Regulatory Proteins: Cyclins fluctuate in concentration; Cyclin‑Dependent Kinases (CDKs) are activated upon cyclin binding, phosphorylating target proteins to drive cycle progression (e.g., Cyclin D/CDK4‑6 in G₁, Cyclin E/CDK2 at G₁/S, Cyclin A/CDK2 in S, Cyclin B/CDK1 at G₂/M).

3.2 Types of Cell Division

Amitosis

Direct splitting of the nucleus and cytoplasm without chromosome condensation or spindle formation. Observed in some bacteria, protozoa, and certain specialized mammalian cells (e.g., liver hepatocytes). Results in unequal distribution of genetic material.

Mitosis

Equational division producing two genetically identical diploid daughter cells.

Stages:

  1. Prophase: Chromatin condenses into visible chromosomes; nucleolus disappears; mitotic spindle begins to form from centrosomes.
  2. Metaphase: Chromosomes align at the metaphase plate (equatorial plane); spindle fibers attach to kinetochores.
  3. Anaphase: Sister chromatids separate and are pulled toward opposite poles by shortening kinetochore microtubules.
  4. Telophase: Chromatids reach poles, decondense; nuclear envelopes reform; nucleoli reappear; cytokinesis begins (contractile actin‑myosin ring in animal cells, cell plate formation in plant cells).

Outcome: Two daughter cells each with the same chromosome number as the parent (2n → 2n).

Meiosis

Reduction division generating four haploid gametes from one diploid precursor; essential for sexual reproduction.

Meiosis I (Reductional): Homologous chromosomes segregate.

  1. Prophase I: Chromosome pairing (synapsis), crossing over (chiasmata formation) between non‑sister chromatids.
  2. Metaphase I: Tetrads align at metaphase plate.
  3. Anaphase I: Homologs separate; sister chromatids remain attached.
  4. Telophase I: Two haploid cells formed (each chromosome still consists of two chromatids).

Meiosis II (Equational): Similar to mitosis but without prior DNA replication.

  1. Prophase II: Chromosomes condense.
  2. Metaphase II: Chromosomes align singly.
  3. Anaphase II: Sister chromatids separate.
  4. Telophase II: Four haploid cells produced.
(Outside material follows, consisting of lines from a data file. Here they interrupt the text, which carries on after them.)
/-- NOT_READY and LOGOUT of an agent not OFFERED (R54, R55). NOT_READY and LOGOUT of an OFFERED agent withdraw the offer
(R56, R77, R81): the call goes back into its queue's waiting list at the place its keys give, its slots are armed again, and
the agent leaves with N lowered. That an unchanged deadline entry keeps its place is the model's reading (log 34). -/
def Obligations.NotReadyAndLogoutLeaveEveryState : Prop :=
  (∀ (s : State) (e : IntakeEntry) (i : Instr) (out : AgentState),
     (i = .notReady ∧ Taken s e .agent 3 ∧ out = .notReady ∨ i = .logout ∧ Taken s e .agent 4 ∧ out = .loggedOut) →
     ((s.agent e.index).state = .available → duplicateSkill (s.agent e.index).skills = false →
       ∃ t, exec i s = .next t ∧
         t.agent e.index = { (s.agent e.index).done (e.answer .ok) with state := out, stateEntry := s.tick } ∧
         (∀ q, t.queue q =
           if (s.agent e.index).names q then
             { s.queue q with staffed := (s.queue q).staffed - 1, available := (s.queue q).available - 1 }
           else s.queue q) ∧
         t.intake = s.intake.tail ∧ AgentsBut e.index s t ∧ Changes [.intake, .agents, .queues, .passCount] s t) ∧
     ((s.agent e.index).state = .busy ∨ (s.agent e.index).state = .wrapUp →
       ∃ t, exec i s = .next t ∧
         t.agent e.index =
           { (s.agent e.index).done (e.answer .okPending) with
             flags :=
               { (s.agent e.index).flags with
                 pendNotReady := (s.agent e.index).flags.pendNotReady || decide (out = .notReady)
                 pendLogout := (s.agent e.index).flags.pendLogout || decide (out = .loggedOut) } } ∧
         t.intake = s.intake.tail ∧ AgentsBut e.index s t ∧ Changes [.intake, .agents, .passCount] s t) ∧
     ((s.agent e.index).state = .notReady → out = .loggedOut →
       ∃ t, exec i s = .next t ∧
         t.agent e.index = { (s.agent e.index).done (e.answer .ok) with state := .loggedOut, stateEntry := s.tick } ∧
         (∀ q, t.queue q = s.queue q) ∧
         t.intake = s.intake.tail ∧ AgentsBut e.index s t ∧ Changes [.intake, .agents, .queues, .passCount] s t) ∧
     ((s.agent e.index).state = out → ∃ t, exec i s = .next t ∧ OnlyAnswered s t e (e.answer .ok)) ∧
     ((s.agent e.index).state = .loggedOut → out = .notReady →
       ∃ t, exec i s = .next t ∧ OnlyAnswered s t e (e.answer .wrongState))) ∧
  (∀ (s : State) (e : IntakeEntry) (i : Instr) (out : AgentState) (detail c q : Nat),
     (i = .notReady ∧ Taken s e .agent 3 ∧ out = .notReady ∧ detail = 2 ∨
       i = .logout ∧ Taken s e .agent 4 ∧ out = .loggedOut ∧ detail = 3) →
     (s.agent e.index).state = .offered → (s.agent e.index).currentCall = some c → (s.call c).currentQueue = some q →
     duplicateSkill (s.agent e.index).skills = false →
     ∃ t, exec i s = .next t ∧
       t.agent e.index =
         { (s.agent e.index).done (e.answer .ok) with state := out, stateEntry := s.tick, currentCall := none } ∧
       t.call c =
         { s.call c with
           state := .queued, agent := none, lastEnd := .withdrawn, offerExpiry := none
           overflowDue := (s.call c).overflowDue.map fun d => if (s.tick - d).toNat < 2 ^ 31 then s.tick + 1 else d
           maxWaitDue := (s.call c).maxWaitDue.map fun d => if (s.tick - d).toNat < 2 ^ 31 then s.tick + 1 else d } ∧
       (∀ r, t.queue r =
         { s.queue r with
           waiting := if r = q then s.insertByKeys c (s.queue q).waiting else (s.queue r).waiting
           staffed := if (s.agent e.index).names r then (s.queue r).staffed - 1 else (s.queue r).staffed }) ∧
       EntryFollows c s t ∧
       t.engine.workList = withTrigger s.engine.workList (.call c) ∧
       t.events = (s.post .dispatch .offerWithdrawn (some c) (some e.index) (some q) detail).events ∧
       t.intake = s.intake.tail ∧ AgentsBut e.index s t ∧ CallsBut c s t ∧
       Changes ([.intake, .agents, .calls, .queues, .deadlines, .workList, .passCount] ++ posting) s t)
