/-! ### propose -/

@[simp] theorem pending_propose (p : Proposal) : (s.propose p).pending = s.pending := rfl
@[simp] theorem freeIndex_propose (p : Proposal) : (s.propose p).freeIndex = s.freeIndex := rfl
@[simp] theorem path_propose (p : Proposal) : (s.propose p).path = s.path := rfl
@[simp] theorem staging_propose (p : Proposal) : (s.propose p).staging = s.staging := rfl
@[simp] theorem intake_propose (p : Proposal) : (s.propose p).intake = s.intake := rfl
@[simp] theorem part_propose (p : Proposal) : (s.propose p).part = s.part := rfl
@[simp] theorem calls_propose (p : Proposal) : (s.propose p).calls = s.calls := rfl
@[simp] theorem seniority_propose (p : Proposal) : (s.propose p).seniority = s.seniority := rfl
@[simp] theorem deadlines_propose (p : Proposal) : (s.propose p).deadlines = s.deadlines := rfl
@[simp] theorem queues_propose (p : Proposal) : (s.propose p).queues = s.queues := rfl
@[simp] theorem samples_propose (p : Proposal) : (s.propose p).samples = s.samples := rfl
@[simp] theorem agents_propose (p : Proposal) : (s.propose p).agents = s.agents := rfl
@[simp] theorem playout_propose (p : Proposal) : (s.propose p).playout = s.playout := rfl
@[simp] theorem feeds_propose (p : Proposal) : (s.propose p).feeds = s.feeds := rfl
@[simp] theorem time_propose (p : Proposal) : (s.propose p).time = s.time := rfl
@[simp] theorem events_propose (p : Proposal) : (s.propose p).events = s.events := rfl
@[simp] theorem tick_propose (p : Proposal) : (s.propose p).tick = s.tick := rfl
@[simp] theorem call_propose (p : Proposal) (n : Nat) : (s.propose p).call n = s.call n := rfl
@[simp] theorem queue_propose (p : Proposal) (n : Nat) : (s.propose p).queue n = s.queue n := rfl
@[simp] theorem agent_propose (p : Proposal) (n : Nat) : (s.propose p).agent n = s.agent n := rfl
@[simp] theorem feed_propose (p : Proposal) (n : Nat) : (s.propose p).feed n = s.feed n := rfl
@[simp] theorem context_propose (p : Proposal) (n : Nat) : (s.propose p).context n = s.context n := rfl
@[simp] theorem binding_propose (p : Proposal) (n : Nat) : (s.propose p).binding n = s.binding n := rfl
@[simp] theorem segment_propose (p : Proposal) (n : Nat) : (s.propose p).segment n = s.segment n := rfl
@[simp] theorem program_propose (p : Proposal) (n : Nat) : (s.propose p).program n = s.program n := rfl

/-! ### dropOldest -/

@[simp] theorem pending_dropOldest : (s.dropOldest).pending = s.pending := rfl
@[simp] theorem freeIndex_dropOldest : (s.dropOldest).freeIndex = s.freeIndex := rfl
@[simp] theorem path_dropOldest : (s.dropOldest).path = s.path := rfl
@[simp] theorem staging_dropOldest : (s.dropOldest).staging = s.staging := rfl
@[simp] theorem part_dropOldest : (s.dropOldest).part = s.part := rfl
@[simp] theorem calls_dropOldest : (s.dropOldest).calls = s.calls := rfl
@[simp] theorem seniority_dropOldest : (s.dropOldest).seniority = s.seniority := rfl
@[simp] theorem deadlines_dropOldest : (s.dropOldest).deadlines = s.deadlines := rfl
@[simp] theorem queues_dropOldest : (s.dropOldest).queues = s.queues := rfl
@[simp] theorem samples_dropOldest : (s.dropOldest).samples = s.samples := rfl
@[simp] theorem agents_dropOldest : (s.dropOldest).agents = s.agents := rfl
@[simp] theorem engine_dropOldest : (s.dropOldest).engine = s.engine := rfl
@[simp] theorem playout_dropOldest : (s.dropOldest).playout = s.playout := rfl
@[simp] theorem feeds_dropOldest : (s.dropOldest).feeds = s.feeds := rfl
@[simp] theorem time_dropOldest : (s.dropOldest).time = s.time := rfl
@[simp] theorem events_dropOldest : (s.dropOldest).events = s.events := rfl
@[simp] theorem tick_dropOldest : (s.dropOldest).tick = s.tick := rfl
@[simp] theorem call_dropOldest (n : Nat) : (s.dropOldest).call n = s.call n := rfl
@[simp] theorem queue_dropOldest (n : Nat) : (s.dropOldest).queue n = s.queue n := rfl
@[simp] theorem agent_dropOldest (n : Nat) : (s.dropOldest).agent n = s.agent n := rfl
@[simp] theorem feed_dropOldest (n : Nat) : (s.dropOldest).feed n = s.feed n := rfl
@[simp] theorem context_dropOldest (n : Nat) : (s.dropOldest).context n = s.context n := rfl
@[simp] theorem binding_dropOldest (n : Nat) : (s.dropOldest).binding n = s.binding n := rfl
@[simp] theorem segment_dropOldest (n : Nat) : (s.dropOldest).segment n = s.segment n := rfl
@[simp] theorem program_dropOldest (n : Nat) : (s.dropOldest).program n = s.program n := rfl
Sources of Genetic Variation:

  • Crossing over (recombination) during Prophase I.
  • Independent assortment of homologous chromosomes during Metaphase I.
  • Random fertilization.

3.3 Significance of Cell Division

  • Growth: Increase in cell number contributes to organismal size.
  • Repair: Replaces damaged or dead cells (e.g., skin epithelium, gut lining).
  • Reproduction: Mitosis underlies asexual reproduction; meiosis produces gametes for sexual reproduction.
  • Genetic Variation: Meiosis and recombination generate diversity essential for evolution and adaptation.
  • Maintenance of Chromosome Number: Alternating mitosis (keeps ploidy constant) and meiosis (halves then restores via fertilization) ensures species‑specific chromosome complement across generations.